theorem keeps_setQuad {s u : State} {regs : List Reg} {tracks : List (Fin Config.NTRK)} {stored : List (Nat × Nat)}
    (h : Keeps s u regs tracks stored) (rd : Reg) (v : Voice) :
    Keeps s (u.setQuad rd v) ([rd + 3, rd + 2, rd + 1, rd] ++ regs) tracks stored :=
  keeps_setX (keeps_setX (keeps_setX (keeps_setX h ..) ..) ..) ..

/-! ## The glide -/

/-- The pitch a tick of a glide takes: the last one takes the target exactly (R213). -/
def glidePitch (tr : Track) : F32 := if tr.gcnt = 1 then tr.ftgt else fadd tr.fcur tr.ginc

/-- The registers of a track before a glide's tick runs OSC.SETF (R214). -/
def glideStep (tr : Track) : Track := { tr with gcnt := tr.gcnt - 1, fcur := glidePitch tr }

theorem glideTick_of_resting {k : Fin Config.NTRK} {s : State} (h : (s.track k).gcnt = 0) : glideTick k s = s :=
  if_neg (by rw [h]; decide)

theorem glideTick_of_gliding {k : Fin Config.NTRK} {s : State} (h : (s.track k).gcnt ≠ 0) :
    glideTick k s = oscSetf k (glidePitch (s.track k)) (s.setTrack k (glideStep (s.track k))) :=
  if_pos (by bv_omega)

theorem glideTick_track_of_gliding {k : Fin Config.NTRK} {s : State} (h : (s.track k).gcnt ≠ 0) :
    (glideTick k s).track k = tuned s (glideStep (s.track k)) (glidePitch (s.track k)) := by
  rw [glideTick_of_gliding h, oscSetf_setTrack, flagIf_track, track_setTrack_same]

/-- All a glide changes of its track. -/
theorem glideTick_track (k : Fin Config.NTRK) (s : State) : (glideTick k s).track k =
    { s.track k with
      gcnt := ((glideTick k s).track k).gcnt, fcur := ((glideTick k s).track k).fcur, ofreq := ((glideTick k s).track k).ofreq
      oinc := ((glideTick k s).track k).oinc, owti := ((glideTick k s).track k).owti } := by
  by_cases h : (s.track k).gcnt = 0
  · rw [glideTick_of_resting h]
  · rw [glideTick_track_of_gliding h]
    rfl

theorem keeps_glideTick (k : Fin Config.NTRK) (s : State) : Keeps s (glideTick k s) [] [k] [] := by
  by_cases h : (s.track k).gcnt = 0
  · have hsame := keeps_setTrack s k (s.track k)
    rw [setTrack_track] at hsame
    rwa [glideTick_of_resting h]
  · rw [glideTick_of_gliding h, oscSetf_setTrack]
    exact keeps_setTrack_flagIf ..

/-! ## The source -/

/-- The oscillator and the sampler are where their ticks answer (R37, R145, R148). -/
abbrev SourceLegal (tr : Track) : Prop := tr.OscLegal ∧ tr.SamplerLegal

theorem unitChange_sourceLegal {tr tr' : Track} (hchange : UnitChange tr tr') (h : SourceLegal tr) : SourceLegal tr' := by
  obtain ⟨hosc, hend, hpos⟩ := h
  refine ⟨unitChange_oscLegal hchange hosc, ?_⟩
  cases hchange with
  | rewind => exact ⟨hend, Nat.zero_le _⟩
  | sample hlt =>
    have hnext : (tr.spos + 1).toNat ≤ tr.slen.toNat := by bv_omega
    exact ⟨hend, hnext⟩
  | voice | tune | phase | stage | highPass | delay | bus | boundary | countDown => exact ⟨hend, hpos⟩

/-- No unit operation of the agent leaves these ranges. -/
theorem UnitFrame.sourceLegal {s u : State} (h : UnitFrame s u) {k : Fin Config.NTRK} (hlegal : SourceLegal (s.track k)) :
    SourceLegal (u.track k) := by
  have hchanges := h.tracks k
  generalize u.track k = tr at hchanges ⊢
  induction hchanges with
  | refl => exact hlegal
  | tail _ hstep ih => exact unitChange_sourceLegal hstep ih

theorem oscTick_of_legal {k : Fin Config.NTRK} {s : State} (h : (s.track k).OscLegal) :
    ∃ raw, oscTick k s =
      .ok (raw, s.setTrack k { s.track k with ophase := nextPhase (s.track k).ophase (s.track k).oinc }) := by
  obtain ⟨i, hindex, -⟩ := tableRead_of_oscLegal h
  exact ⟨tableSample s (s.track k).owti i (fsub (tablePosition (s.track k)) (i2f i)), by simp only [oscTick, hindex]⟩

theorem smpTick_of_legal {k : Fin Config.NTRK} {s : State} (h : (s.track k).SamplerLegal) :
    ∃ raw q, smpTick k s = .ok (raw, s.setTrack k { s.track k with spos := q }) := by
  obtain ⟨hend, -⟩ := h
  by_cases hlt : (s.track k).spos.toNat < (s.track k).slen.toNat
  · have hinside : (s.track k).sbase.toNat + (s.track k).spos.toNat < Config.SMEMLEN := by omega
    exact ⟨s.wordAt .sm ((s.track k).sbase.toNat + (s.track k).spos.toNat), (s.track k).spos + 1,
      by simp only [smpTick, if_pos hlt, if_pos hinside]⟩
  · refine ⟨0, (s.track k).spos, ?_⟩
    rw [setTrack_track]
    exact if_neg hlt

/-- A source in its ranges answers, and moves the phase or the position of its own track. -/
theorem sourceTick_of_legal {k : Fin Config.NTRK} {s : State} (h : SourceLegal (s.track k)) :
    ∃ raw p q, sourceTick k s = .ok (raw, s.setTrack k { s.track k with ophase := p, spos := q }) := by
  obtain ⟨hosc, hsampler⟩ := h
  cases hkind : (s.track k).kind with
  | wavetable =>
    obtain ⟨raw, htick⟩ := oscTick_of_legal hosc
    have hsource : sourceTick k s = oscTick k s := by rw [sourceTick, hkind]
    exact ⟨raw, _, (s.track k).spos, hsource.trans htick⟩
  | sampler =>
    obtain ⟨raw, q, htick⟩ := smpTick_of_legal hsampler
    have hsource : sourceTick k s = smpTick k s := by rw [sourceTick, hkind]
    exact ⟨raw, (s.track k).ophase, q, hsource.trans htick⟩

/-- The source KIND selects is ticked as its own command does it (R214). -/
theorem exec_of_sourceTick {k : Fin Config.NTRK} {s u : State} {raw : F32} (rd : Reg) (hdirect : s.status.active = false)
    (h : sourceTick k s = .ok (raw, u)) :
    ((s.track k).kind = .wavetable → exec (.oscTick rd (trackField k)) s = .next (u.setX rd raw)) ∧
    ((s.track k).kind = .sampler → exec (.smpTick rd (trackField k)) s = .next (u.setX rd raw)) := by
  constructor <;> intro hkind <;> simp only [sourceTick, hkind] at h
  · simp only [exec, execOscTick, onTrack_field, directOnly_of_direct _ _ hdirect, h, resultToX]
  · simp only [exec, execSmpTick, onTrack_field, directOnly_of_direct _ _ hdirect, h, resultToX]

/-! ## The voice -/

theorem exec_voxTick {k : Fin Config.NTRK} {s u : State} {v : Voice} (rd : Reg) (hdirect : s.status.active = false)
    (h : voxTick k s = .ok (v, u)) : exec (.voxTick rd (trackField k)) s = .next (u.setQuad rd v) := by
  simp only [exec, execVoxTick, onTrack_field, directOnly_of_direct _ _ hdirect, h]

/-- A glide leaves what the filter, KIND, the gate and the sends read. -/
theorem glideTick_track_voice (k : Fin Config.NTRK) (s : State) (filtered : F32) :
    ((glideTick k s).track k).hpf = (s.track k).hpf ∧ ((glideTick k s).track k).kind = (s.track k).kind ∧
      voiceOut ((glideTick k s).track k) filtered = voiceOut (s.track k) filtered := by
  rw [glideTick_track]
  exact ⟨rfl, rfl, rfl⟩

/-- The track after a tick of the voice: the glide's, with the phase and the position p and q that the source leaves and unit 2
after the sample `raw` (R214). -/
def voicedTrack (k : Fin Config.NTRK) (s : State) (raw p : F32) (q : Word) : Track :=
  { (glideTick k s).track k with
    ophase := p, spos := q, hpf := (s.track k).hpf.set 2 (highPassTick (s.track k).hpf[2] raw) }

theorem voicedTrack_hpf_two (k : Fin Config.NTRK) (s : State) (raw p : F32) (q : Word) :
    (voicedTrack k s raw p q).hpf[2] = highPassTick (s.track k).hpf[2] raw := setHpf_same (s.track k) 2 _

theorem voicedTrack_hpf_ne {v : Fin Config.NHPF} (hv : v ≠ 2) (k : Fin Config.NTRK) (s : State) (raw p : F32) (q : Word) :
    (voicedTrack k s raw p q).hpf[v.val] = (s.track k).hpf[v.val] := setHpf_ne (s.track k) _ hv

/-- A voice with its source in range answers: one track is replaced beside the glide's flag (R214). -/
theorem voxTick_of_legal {k : Fin Config.NTRK} {s : State} (h : SourceLegal (s.track k)) :
    ∃ raw p q,
      sourceTick k (glideTick k s) =
        .ok (raw, (glideTick k s).setTrack k { (glideTick k s).track k with ophase := p, spos := q }) ∧
      voxTick k s = .ok (voiceOut (s.track k) (highPassOut (s.track k).hpf[2] raw),
        (glideTick k s).setTrack k (voicedTrack k s raw p q)) := by
  obtain ⟨raw, p, q, hsource⟩ := sourceTick_of_legal ((glideTick_unitFrame k s).sourceLegal h)
  obtain ⟨hhpf, -, hvoice⟩ := glideTick_track_voice k s (highPassOut (s.track k).hpf[2] raw)
  refine ⟨raw, p, q, hsource, ?_⟩
  rw [← hvoice, voicedTrack, ← hhpf]
  simp only [voxTick, hsource, hpfProc, track_setTrack_same, setTrack_setTrack]
  rfl

/-! ## A glide to its end -/

/-- A tick of a gliding voice in range: the count falls by 1, the target stays, and the last tick arrives (R213). -/
theorem exists_voxTick_of_gliding {k : Fin Config.NTRK} {s : State} (rd : Reg) (hdirect : s.status.active = false)
    (hlegal : SourceLegal (s.track k)) (hgliding : (s.track k).gcnt ≠ 0) :
    ∃ u, exec (.voxTick rd (trackField k)) s = .next u ∧ u.status.active = false ∧ SourceLegal (u.track k) ∧
      (u.track k).gcnt = (s.track k).gcnt - 1 ∧ (u.track k).ftgt = (s.track k).ftgt ∧
      ((s.track k).gcnt = 1 → (u.track k).fcur = (s.track k).ftgt ∧ (u.track k).ofreq = clampf (s.track k).ftgt 0 f22050) := by
  obtain ⟨raw, p, q, -, htick⟩ := voxTick_of_legal hlegal
  have hlegal' := (voxTick_unitFrame htick).sourceLegal hlegal
  have hdirect' : (glideTick k s).status.active = false := by rw [status_of_keeps (keeps_glideTick k s), hdirect]
  refine ⟨_, exec_voxTick rd hdirect htick, hdirect', hlegal', ?_⟩
  rw [setQuad_track, track_setTrack_same, voicedTrack, glideTick_track_of_gliding hgliding]
  refine ⟨rfl, rfl, fun hlast => ?_⟩
  have hpitch : glidePitch (s.track k) = (s.track k).ftgt := if_pos hlast
  rw [hpitch]
  exact ⟨hpitch, rfl⟩

/-- n + 1 ticks of a voice with that many to go end its glide. -/
theorem exists_glide_end {k : Fin Config.NTRK} {s : State} (rd : Reg) (n : Nat) (hdirect : s.status.active = false)
    (hlegal : SourceLegal (s.track k)) (hcount : (s.track k).gcnt.toNat = n + 1) :
    ∃ u, runCommands (List.replicate (n + 1) (.voxTick rd (trackField k))) s = .next u ∧ (u.track k).gcnt = 0 ∧
      (u.track k).fcur = (s.track k).ftgt ∧ (u.track k).ofreq = clampf (s.track k).ftgt 0 f22050 := by
  induction n generalizing s with
  | zero =>
    have hone : (s.track k).gcnt = 1 := by bv_omega
    obtain ⟨u, hexec, -, -, hgcnt, -, hlast⟩ := exists_voxTick_of_gliding rd hdirect hlegal (by bv_omega)
    refine ⟨u, runCommands_cons hexec, ?_, hlast hone⟩
    rw [hgcnt, hone]
    rfl
  | succ n ih =>
    obtain ⟨u, hexec, hdirect', hlegal', hgcnt, hftgt, -⟩ := exists_voxTick_of_gliding rd hdirect hlegal (by bv_omega)
    obtain ⟨w, hrun, hend⟩ := ih hdirect' hlegal' (by bv_omega)
    rw [hftgt] at hend
    exact ⟨w, (runCommands_cons hexec).trans hrun, hend⟩

end Sys2Proof.Laws
end

section
/-! PROOF. VOX.TICK (O45) and the end of a glide (O46). -/

namespace Sys2Proof.Proofs

open Sys2Proof Sys2Proof.Machine Sys2Proof.Laws

/-- Settles O45: unit 2, the gate and the sends read registers that neither the glide nor the source changes, so they find them as
they were before the command. -/
theorem voiceTickMakesFourResults : Obligations.VoiceTickMakesFourResults := by
  intro s k rd hdirect hosc hsampler
  obtain ⟨raw, p, q, hsource, htick⟩ := voxTick_of_legal ⟨hosc, hsampler⟩
  obtain ⟨-, hkind, -⟩ := glideTick_track_voice k s 0
  have hdirect' : (glideTick k s).status.active = false := by rw [status_of_keeps (keeps_glideTick k s), hdirect]
  obtain ⟨hwavetable, hsample⟩ := exec_of_sourceTick rd hdirect' hsource
  obtain ⟨h0, h1, h2, h3⟩ := getX_setQuad ((glideTick k s).setTrack k (voicedTrack k s raw p q)) rd
    (voiceOut (s.track k) (highPassOut (s.track k).hpf[2] raw))
  refine ⟨_, glideTick k s, _, highPassOut (s.track k).hpf[2] raw, _, exec_voxTick rd hdirect htick, glideTick_of_resting,
    glideTick_of_gliding, fun hw => hwavetable (hkind.trans hw), fun hs => hsample (hkind.trans hs), ?_, rfl, h0, h1, h2, h3, ?_⟩
  · rw [getX_setX_same]
    rfl
  rw [setQuad_track, setX_track, track_setTrack_same, track_setTrack_same, getX_setX_same]
  refine ⟨voicedTrack_hpf_two .., ?_, ?_, rfl, rfl, ?_⟩
  · exact voicedTrack_hpf_ne (v := 0) (by decide) ..
  · exact voicedTrack_hpf_ne (v := 1) (by decide) ..
  · exact keeps_of_subset (keeps_setQuad (keeps_setTrack_of_keeps (keeps_glideTick k s) k _) rd _) (by simp) (by simp) (by simp)

/-- Settles O46, by induction on the count: each tick of a glide counts down by 1, and the one that counts to 0 takes the target. -/
theorem glideReachesTarget : Obligations.GlideReachesTarget := by
  intro s k rd hdirect hosc hsampler hgliding
  obtain ⟨n, hn⟩ : ∃ n, (s.track k).gcnt.toNat = n + 1 := Nat.exists_eq_succ_of_ne_zero (by bv_omega)
  rw [hn]
  exact exists_glide_end rd n hdirect ⟨hosc, hsampler⟩ hn

end Sys2Proof.Proofs
end

section
/-! SUPPORT. SEQ.RNDS and SEQ.RNDR (R207, R208): each is a run of draws, every one stored in a byte of its own; and what the draws
from a given script are (I5, I6). -/

namespace Sys2Proof.Laws

open Sys2Proof Sys2Proof.Machine

/-! ## A script of answers -/

/-- The same state with these answers to come. -/
abbrev withAnswers (s : State) (answers : List (BitVec 7)) : State := { s with inputs := { s.inputs with answers := answers } }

> **Problem requirements**
Retype exactly the lines of the data above that fall between the line with "OSC.SETF (R214). -/" and the line with "The source -/", inclusive, and add nothing.

> **Answer for this exercise**
/-- The registers of a track before a glide's tick runs OSC.SETF (R214). -/
def glideStep (tr : Track) : Track := { tr with gcnt := tr.gcnt - 1, fcur := glidePitch tr }

theorem glideTick_of_resting {k : Fin Config.NTRK} {s : State} (h : (s.track k).gcnt = 0) : glideTick k s = s :=
  if_neg (by rw [h]; decide)

theorem glideTick_of_gliding {k : Fin Config.NTRK} {s : State} (h : (s.track k).gcnt ≠ 0) :
    glideTick k s = oscSetf k (glidePitch (s.track k)) (s.setTrack k (glideStep (s.track k))) :=
  if_pos (by bv_omega)

theorem glideTick_track_of_gliding {k : Fin Config.NTRK} {s : State} (h : (s.track k).gcnt ≠ 0) :
    (glideTick k s).track k = tuned s (glideStep (s.track k)) (glidePitch (s.track k)) := by
  rw [glideTick_of_gliding h, oscSetf_setTrack, flagIf_track, track_setTrack_same]

/-- All a glide changes of its track. -/
theorem glideTick_track (k : Fin Config.NTRK) (s : State) : (glideTick k s).track k =
    { s.track k with
      gcnt := ((glideTick k s).track k).gcnt, fcur := ((glideTick k s).track k).fcur, ofreq := ((glideTick k s).track k).ofreq
      oinc := ((glideTick k s).track k).oinc, owti := ((glideTick k s).track k).owti } := by
  by_cases h : (s.track k).gcnt = 0
  · rw [glideTick_of_resting h]
  · rw [glideTick_track_of_gliding h]
    rfl

theorem keeps_glideTick (k : Fin Config.NTRK) (s : State) : Keeps s (glideTick k s) [] [k] [] := by
  by_cases h : (s.track k).gcnt = 0
  · have hsame := keeps_setTrack s k (s.track k)
    rw [setTrack_track] at hsame
    rwa [glideTick_of_resting h]
  · rw [glideTick_of_gliding h, oscSetf_setTrack]
    exact keeps_setTrack_flagIf ..

/-! ## The source -/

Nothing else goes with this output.